Task description: Using the data that follows, return exactly the lines from the one that contains "R424 refuses. -/" through the one that contains "def State.openFast (s", ends included.

Records from a dataset
━━━━

-- ==== Sys2Proof/Machine/Contexts.lean ====
section
/-!
DEFINITION. The commands that open, start, stop, close and query a job context (R84 to R90), and `NOP`.
-/

namespace Sys2Proof.Machine

/-- `NOP` (R90): the global line number. -/
def execNop (h : Hdr) (s : State) : Host.Outcome State Fault Refusal :=
  if !s.spells (.nop h) then .next s else
  .next (s.packet opNop h (fun s => rank0 s .sys false false []) (fun pk s => s.complete pk .ok (words64 s.globalLine)))

/-! ## Opening -/

/-- `COMP_CTX_CFG` of a context as one word (R145). -/
def State.ctxCfg (s : State) (n : Nat) : Nat :=
  s.rd (R.COMP_CTX_CFG_AHEAD n) * 256 + s.rd (R.COMP_CTX_CFG_LPR2 n) * 8 + s.rd (R.COMP_CTX_CFG_QS_OFF n) * 4 +
  s.rd (R.COMP_CTX_CFG_WB_ONLY n) * 2 + s.rd (R.COMP_CTX_CFG_SILO16 n)

/-- The depth D of a silo (R171). -/
def Ctx.depthOf (c : Ctx) : Nat := 4 * (c.siloBytes / (5 * c.rowSize + 32))

/-- A silo that R171, R391 or R424 refuses. -/
def State.siloBad (s : State) (c : Ctx) : Bool :=
  let a := dramAddr c.silo
  !isDram c.silo || s.badAddr c.silo c.siloBytes || misaligned c.silo 65536 || decide (c.depthOf < 4) || decide (2 ^ 31 < c.depthOf) ||
  decide (s.reservedBase < a + c.siloBytes) ||
  s.retired.any fun p => decide (a < (p + 1) * 65536) && decide (p * 65536 < a + c.siloBytes)

/-- Parameters that `CTX_OPEN` refuses (R90, R141, R171, R179, R637). -/
def State.openBad (s : State) (c : Ctx) : Bool :=
  decide (c.cols = 0) || decide (131072 < c.cols) || decide (c.b = 0) || (!c.dpi1200 && decide (65536 < c.cols)) ||
  s.siloBad c ||
  (if c.wbOnly then decide (c.lanes ≠ 0) || decide (c.groups ≠ 0) else decide (c.groups = 0))

/-- The lowest context whose lanes or groups a new one would share (R85). -/
def State.conflict (s : State) (c : Ctx) : Option Nat :=
  (s.openCtxs.find? fun e => decide (e.2.lanes &&& c.lanes ≠ 0) || decide (e.2.groups &&& c.groups ≠ 0)).map (·.1)

/-- Composed pixels per second of a context that prints (R143). -/
def Ctx.pixelRate (c : Ctx) : Nat := if c.wbOnly || c.pass then 0 else c.cols * ((c.lmax + c.lpr - 1) / c.lpr)

/-- The sum of R143 over the contexts that are not CLOSED; it gives `COMP_LOAD`. -/
def State.compLoad (s : State) : Nat := (s.openCtxs.map fun e => e.2.pixelRate).sum

/-- Pass-through bytes per second of a context (R215). -/
def State.passRate (s : State) (c : Ctx) : Nat :=
  if c.pass then (c.laneList.map fun l => 8 * swathWords (s.active l) c.b * c.lmax).sum else 0

/-- A lane carries a context at a rate (R275). -/
def State.laneFits (s : State) (c : Ctx) (rate : Nat) (l : Nat) : Bool :=
  decide ((swathWords (s.active l) c.b + 1 + popc 32 (s.laneGroups l &&& c.groups)) * c.lmax ≤ (if rate = 1 then 378906250 else 151562500))

/-- Rates that `CTX_OPEN` refuses (R90, R143, R215, R275). -/
def State.openFast (s : State) (c : Ctx) : Bool :=
  decide (160000 < c.lmax) || (c.dpi1200 && decide (80000 < c.lmax)) ||
  decide (10485760000 < c.pixelRate + s.compLoad) ||
  (c.pass && decide (40000000000 < s.passRate c + (s.openCtxs.map fun e => s.passRate e.2).sum)) ||
  c.laneList.any fun l => !s.laneFits c (s.rd (R.LANE_CTRL_RATE (headLane l).b)) l

/-- A context as `CTX_OPEN` leaves it (R84, R85): OPEN, its silo's depth, eight empty layers. -/
def Ctx.opened (c : Ctx) : Ctx := { c with st := .open, depth := c.depthOf, layers := List.replicate 8 {} }

/-- Open a context: every layer at its initial value (R149), every tag EMPTY (R173). -/
def State.openCtx (s : State) (n : Nat) (c : Ctx) : State :=
  let c := c.opened
  let s := s.dramWrite 4 (c.tagAddr 0) (List.replicate c.depth (tagBytes 0 false true)).flatten
  (s.wr (R.COMP_CTX_ROW_ROW n) 0xFFFFFFFF).setCtx n c

/-- The context that a `CTX_OPEN` asks for (R85): its parameters, and what `COMP_CTX_CFG` holds for it. -/
def State.ctxAsked (s : State) (n lanes groups silo siloMib columns mode rate : Nat) : Ctx :=
  { lanes := lanes % 2 ^ 32, groups := groups % 2 ^ 32, silo := silo, siloBytes := siloMib * 2 ^ 20, cols := columns, mode := mode, lmax := rate,
    cfg := s.ctxCfg n }

/-- `CTX_OPEN` (R84, R85, R90, R141, R143, R145, R149, R171, R173, R179, R215, R275, R637). -/
def execCtxOpen (h : Hdr) (lanes groups silo siloMib columns mode rate : Nat) (s : State) : Host.Outcome State Fault Refusal :=
  if !s.spells (.ctxOpen h lanes groups silo siloMib columns mode rate) then .next s else
  let c := s.ctxAsked h.ctx lanes groups silo siloMib columns mode rate
  .next (s.packet opCtxOpen h
    (fun s => rank0 s .cmd (s.openBad c) (decide ((s.ctx h.ctx).st ≠ .closed)) [])
    (fun pk s =>
      match s.conflict c with
      | some k => s.complete pk .noResource [k]
      | none => if s.openFast c then s.complete pk .rateLimit [] else (s.openCtx h.ctx c).complete pk .ok []))

/-! ## Starting -/

/-- The first entry of a context that fails a check of R184 or R202: its nozzle and the reason. -/
def State.startEntry (s : State) (c : Ctx) : Option (Nat × Nat) :=
  if c.wbOnly then none
  else
    match (s.ctxNozzles c).find? fun e => !nmDisabled e.2 && decide (nmReason (some c) e.2 ≠ 0) with
    | some e => some (e.1, nmReason (some c) e.2)
    | none =>
      (c.laneList.find? fun l =>
        let subs := ((s.laneNozzles l).map fun e => b2n (nmSubL e.2) + b2n (nmSubR e.2)).sum
        decide (6000000000 < (s.active l + subs) * c.lmax)).map fun l => (l * 32768, 6)

/-- The silo is too shallow for the map in force (R174). -/
def State.tooShallow (s : State) (c : Ctx) : Bool :=
  decide (c.depth < (s.omax c + s.fireLead + 16 + c.lpr - 1) / c.lpr + c.ahead)

/-- The channel of a context's groups. -/
def State.ctxChannel (s : State) (c : Ctx) : Nat := s.rd (R.SYN_STATE_CHANNEL c.refGroup)

/-- The start position S of R309 in counts. -/
def State.startAt (s : State) (c : Ctx) (pos : Int) (flags : Nat) : Int :=
  if bit flags 0 then s.encHwm (s.ctxChannel c) + (s.rd (R.SYN_Q_Q c.refGroup) / 2 ^ 32 : Nat) + 1 else pos

/-- The checks of R309. -/
def State.synBad (s : State) (c : Ctx) (pos : Int) (flags : Nat) : Bool :=
  let ch := s.ctxChannel c
  c.groupList.any (fun g => decide (s.rd (R.SYN_STATE_CHANNEL g) ≠ ch) || decide (s.rd (R.SYN_Q_Q g) = 0)) ||
  decide (s.rd (R.ENC_STATUS_TYPE ch) = 7) || s.flag (R.ENC_STATUS_FAULT ch) || (!bit flags 0 && decide (pos ≤ s.encHwm ch))

/-- What `CTX_START` refuses with `BAD_PARAM` (R174, R186, R202, R275, R309); nothing of it concerns a write-back-only context (R179). -/
def State.startBad (s : State) (c : Ctx) (pos : Int) (flags : Nat) : Bool :=
  !c.wbOnly &&
  (s.tooShallow c || (s.startEntry c).isSome || s.synBad c pos flags ||
   c.laneList.any fun l => decide (s.lstate (headLane l) ≠ 5) || !s.laneFits c (s.rd (R.LANE_STATUS_RATE_NOW (headLane l).b)) l)

/-- Set the synthesizers of a context for its line 0 (R309, R310). -/
def State.startSyn (s : State) (start : Int) (g : Nat) : State :=
  let q : Int := s.rd (R.SYN_Q_Q g)
  let d := s.rdS (R.SYN_DELAY_DELAY g) + s.rdS (R.SYN_CAL_DELAY_DELAY g)
  let s := s.setSyn g { acc := start * 2 ^ 32 + sar (d * q + 128) 8 }
  (s.wr (R.SYN_NEXT_LINE g) 0).wr (R.SYN_STATE_ACTIVE g) 1

/-- Start a context: synthesizers, slices, the maps and the swaths of the first lines (R84, R179, R216, R242, R244, R309). -/
def State.startCtx (s : State) (n : Nat) (pos : Int) (flags : Nat) : State :=
  let c := s.ctx n
  if c.wbOnly then s.setCtx n { c with st := .running }
  else
    let start := s.startAt c pos flags
    let s := s.setCtx n
      { c with st := .running, startPos := start, global0 := s.globalLine, spans := [], curLine := 0, firedLines := 0,
               pages := c.pages.map fun p => { p with firstGlobal := s.globalLine + p.first.getD 0 } }
    let s := c.groupList.foldl (fun (s : State) g => s.startSyn start g) s
    let s := (s.calStart n).assignSlices c.laneList
    let s := (s.crossTo n (s.fireLead + 4)).closeTo n 0
    let s := c.laneList.foldl (fun (s : State) l => s.queueMap l true 0 (s.active l)) s
    (List.range s.fireLead).foldl (fun (s : State) k => s.startLine n k) s

/-- `CTX_START` (R84, R174, R179, R186, R202, R275, R309, R615). -/
def execCtxStart (h : Hdr) (pos : Nat) (flags : Nat) (s : State) : Host.Outcome State Fault Refusal :=
  if !s.spells (.ctxStart h pos flags) then .next s else
  let c := s.ctx h.ctx
  let open' := decide (c.st = .open)
  let s0 := match s.startEntry c with
    | some e => if s.mayStart h && (s.hdrFail opCtxStart h).isNone && open' then s.recordCheck e.2 e.1 else s
    | none => s
  .next (s0.packet opCtxStart h
    (fun s =>
      [(open' && s.startBad c (toS 64 pos) flags, .badParam), (!open', .ctxState),
       (!s.accepts .cmd || decide (s.dev = devTest) || decide (s.mode .hlth = .faulted), .unitOff)])
    (fun pk s =>
      let s := s.startCtx h.ctx (toS 64 pos) flags
      s.complete pk .ok (if c.wbOnly then [] else words64 (s.ctx h.ctx).global0)))

/-! ## Stopping, closing, querying -/

/-- `CTX_STOP` (R84, R330): the completion comes when the last line has fired. -/
def execCtxStop (h : Hdr) (mode : Nat) (s : State) : Host.Outcome State Fault Refusal :=
  if !s.spells (.ctxStop h mode) then .next s else
  .next (s.packet opCtxStop h
    (fun s => rank0 s .cmd (decide (1 < mode)) (decide ((s.ctx h.ctx).st ≠ .running)) [])
    (fun pk s => s.stopCtx h.ctx mode (some pk)))

/-- The sealed layer of a context is released (R582, R587). -/
def State.releaseSeal (s : State) (n : Nat) : State :=
  let s := match (s.ctx n).sealedL with
    | some x => if x.withdrawn then s else s.audit 8 n x.slot 0 x.serial 1 []
    | none => s
  { s with sec := { s.sec with copies := s.sec.copies.filter (fun c => decide (c.ctx ≠ n)), serials := tset 0 s.sec.serials n 0 } }

/-- Close a context (R84, R90, R168): its queued pages complete `ABORTED`, its handles are released, and nothing of it is kept. -/
def State.closeCtx (s : State) (n : Nat) : State :=
  let c := s.ctx n
  let s := c.pages.foldl (fun (s : State) p => s.completePage n p .aborted p.marks) s
  let s := { s with handles := s.handles.filter fun e => decide (e.2.ctx ≠ n),
                    gangs := s.gangs.filter (fun g => decide (g.ctx ≠ n)),
                    holders := s.holders.filter (fun e => decide (e.2.map Holder.ctx ≠ some n)),
                    compareFrom := tset 0 s.compareFrom n 0 }
  let s := c.laneList.foldl (fun (s : State) l =>
    match s.laneSlice l with
    | some k => s.setSlice k.val { (s.slice k.val) with lane := none }
    | none => s) s
  (s.releaseSeal n).setCtx n {}

/-- `CTX_CLOSE` (R84, R90). -/
def execCtxClose (h : Hdr) (s : State) : Host.Outcome State Fault Refusal :=
  if !s.spells (.ctxClose h) then .next s else
  .next (s.packet opCtxClose h
    (fun s => rank0 s .cmd false (decide ((s.ctx h.ctx).st ≠ .open) && decide ((s.ctx h.ctx).st ≠ .faulted)) [])
    (fun pk s => (s.closeCtx h.ctx).complete pk .ok [(s.ctx h.ctx).pages.length]))

/-- `CTX_QUERY` (R4, R84, R90). -/
def execCtxQuery (h : Hdr) (s : State) : Host.Outcome State Fault Refusal :=
  if !s.spells (.ctxQuery h) then .next s else
  .next (s.packet opCtxQuery h (fun s => rank0 s .cmd false false [])
    (fun pk s =>
      let c := s.ctx h.ctx
      s.complete pk .ok [c.st.code, c.pages.length, c.curLine, c.deferrals, c.lastFault]))

end Sys2Proof.Machine
end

━━━━

Answer section:
/-- A silo that R171, R391 or R424 refuses. -/
def State.siloBad (s : State) (c : Ctx) : Bool :=
  let a := dramAddr c.silo
  !isDram c.silo || s.badAddr c.silo c.siloBytes || misaligned c.silo 65536 || decide (c.depthOf < 4) || decide (2 ^ 31 < c.depthOf) ||
  decide (s.reservedBase < a + c.siloBytes) ||
  s.retired.any fun p => decide (a < (p + 1) * 65536) && decide (p * 65536 < a + c.siloBytes)

/-- Parameters that `CTX_OPEN` refuses (R90, R141, R171, R179, R637). -/
def State.openBad (s : State) (c : Ctx) : Bool :=
  decide (c.cols = 0) || decide (131072 < c.cols) || decide (c.b = 0) || (!c.dpi1200 && decide (65536 < c.cols)) ||
  s.siloBad c ||
  (if c.wbOnly then decide (c.lanes ≠ 0) || decide (c.groups ≠ 0) else decide (c.groups = 0))

/-- The lowest context whose lanes or groups a new one would share (R85). -/
def State.conflict (s : State) (c : Ctx) : Option Nat :=
  (s.openCtxs.find? fun e => decide (e.2.lanes &&& c.lanes ≠ 0) || decide (e.2.groups &&& c.groups ≠ 0)).map (·.1)

/-- Composed pixels per second of a context that prints (R143). -/
def Ctx.pixelRate (c : Ctx) : Nat := if c.wbOnly || c.pass then 0 else c.cols * ((c.lmax + c.lpr - 1) / c.lpr)

/-- The sum of R143 over the contexts that are not CLOSED; it gives `COMP_LOAD`. -/
def State.compLoad (s : State) : Nat := (s.openCtxs.map fun e => e.2.pixelRate).sum

/-- Pass-through bytes per second of a context (R215). -/
def State.passRate (s : State) (c : Ctx) : Nat :=
  if c.pass then (c.laneList.map fun l => 8 * swathWords (s.active l) c.b * c.lmax).sum else 0

/-- A lane carries a context at a rate (R275). -/
def State.laneFits (s : State) (c : Ctx) (rate : Nat) (l : Nat) : Bool :=
  decide ((swathWords (s.active l) c.b + 1 + popc 32 (s.laneGroups l &&& c.groups)) * c.lmax ≤ (if rate = 1 then 378906250 else 151562500))

/-- Rates that `CTX_OPEN` refuses (R90, R143, R215, R275). -/
def State.openFast (s : State) (c : Ctx) : Bool :=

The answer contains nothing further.